Because of the weather and the nature of some industries, such as tourism, summer can offer seasonal employment, meaning jobs that may exist on a temporary basis. Some workers may decide to do a part-time job or offer services on the side from their regular job during the summer. Whatever the circumstances, remember these tips for seasonal work:
- Whether workers receive most of their money in tips, cash, from employers, or are self-employment, all of their income is taxable and should be reported on tax returns.
- Keep good records of business expenses and income if summer income is from self-employment.
- Deductions can lower a tax bill, but they must be supported by records. Double check the rules for deducting expenses related to use of things like a personal car or house. Read our tips for gig workers for more information.
In cases where mom and dad work or are looking for work, summer day camp also may offer a tax break for parents in the form of the federal Child and Dependent Care Tax Credit.
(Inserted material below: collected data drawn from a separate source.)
-- ==== Sys2Proof/Tests/Slice0.lean ====
section
/-!
SUPPORT. Tests: ill-formed terms, the words of the spec's encodings, the test vectors of 95_test_vectors.md on one step
or one turn, and a witness for the hypotheses of every statement. Expected values are the spec's.
-/

section

open Sys2Proof Sys2Proof.Machine

namespace Sys2Proof.Tests

/-! ## Small states -/

/-- A controller with rings of 8. -/
def tinyParams : Params := { Params.reference with nrd := 8, ntd := 8 }

/-- One controller and four pool buffers, at discovery. -/
def tiny : State :=
  { State.reset with
    c := Ctlr.discovery 0 tinyParams 0x100000#64 0x200000#64
    pool := { npool := 4, rbsize := 2048 }
    bufs := (List.range 4).map fun b => (b, Buf.pool 2048 b)
    free := List.range 4 }

def tinyWith (f : Ctlr → Ctlr) : State := { tiny with c := f tiny.c }

/-- Running, the three workers parked. -/
def running (f : Ctlr → Ctlr) : State :=
  tinyWith fun c => f { c with lc := .running, rxw := { c.rxw with ctl := .w2 }, txw := .t2, lnk := .l7 }

/-- An operation's word at the port. -/
def atPort (s : State) (f : Format) (n : Nat) : State :=
  { s with port := [{ fmt := f, bytes := leBytes f.size n }] }

def after (o : Host.Outcome State Fault Refusal) (p : State → Bool) : Bool :=
  match o with
  | .next t => p t
  | _ => false

def afterGo (o : StepRes) (p : State → Bool) : Bool :=
  match o with
  | .go t => p t
  | _ => false

/-! ## Ill-formed terms -/

theorem test_wf_reservedOp : (Instr.reservedOp 0x1#64).wellFormed = false := by decide
theorem test_wf_context : (Instr.txdescContext 0x8B00003C#32).wellFormed = false := by decide
theorem test_wf_extdata : (Instr.txdescExtdata 0x20000000#32).wellFormed = false := by decide
theorem test_wf_reserved : (Instr.txdescReserved 0x20100000#32).wellFormed = false := by decide
theorem test_wf_txdw : (Instr.causeTxdw 0x2#32).wellFormed = false := by decide
theorem test_wf_txqe : (Instr.causeTxqe 0x3#32).wellFormed = false := by decide
theorem test_wf_lsc : (Instr.causeLsc 0x80#32).wellFormed = false := by decide
theorem test_wf_rxseq : (Instr.causeRxseq 0x4#32).wellFormed = false := by decide
theorem test_wf_rxdmt0 : (Instr.causeRxdmt0 0x18#32).wellFormed = false := by decide
theorem test_wf_rxo : (Instr.causeRxo 0x0#32).wellFormed = false := by decide
theorem test_wf_rxt0 : (Instr.causeRxt0 0x20000#32).wellFormed = false := by decide
theorem test_wf_ack : (Instr.causeAck 0x20020#32).wellFormed = true ∧ (Instr.causeAck 0x20040#32).wellFormed = false := by
  decide

/-! ## A word for every row (30_encoding.md R110, R130, R140, R148, R150, R161) -/

theorem test_decode_hostCmd :
    decodeTableWord 64 0x0000000000000001 = some .attach
      ∧ decodeTableWord 64 0x0000000000000002 = some .txRequest
      ∧ decodeTableWord 64 0x0000000000000003 = some .shutdown
      ∧ decodeTableWord 64 0x0000000000000104 = some (.setPromisc true)
      ∧ decodeTableWord 64 0x0100005E00010105 = some (.setMcast true 0x0100005E0001#48)
      ∧ decodeTableWord 64 0x0000000000200006 = some (.setRdtr 0x20#48)
      ∧ decodeTableWord 64 0x00000000FFFF0007 = some (.setRadv 0xFFFF#48)
      ∧ decodeTableWord 64 0x0000000000000008 = some .dump
      ∧ decodeTableWord 64 0x0000000000070009 = some (.bufFree 7#32)
      ∧ decodeTableWord 64 0x000000000000000A = some (.reservedOp 0xA#64) := by
  decide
- According to the IRS, parents can claim up to 35% of child care expenses, with a limit of $3,000 for one child or $6,000 for two or more, and those expenses can include the cost of childcare at a day camp.
- South Carolina residents can also claim the Child and Dependent Care Credit on their SC1040 equal to 7% of the child care expenses allowed for the federal credit.
- The name, address and taxpayer identification number of all care providers must be included on any tax return claiming the credit. The childcare provider cannot be the taxpayer’s spouse, dependent, or the child’s parent.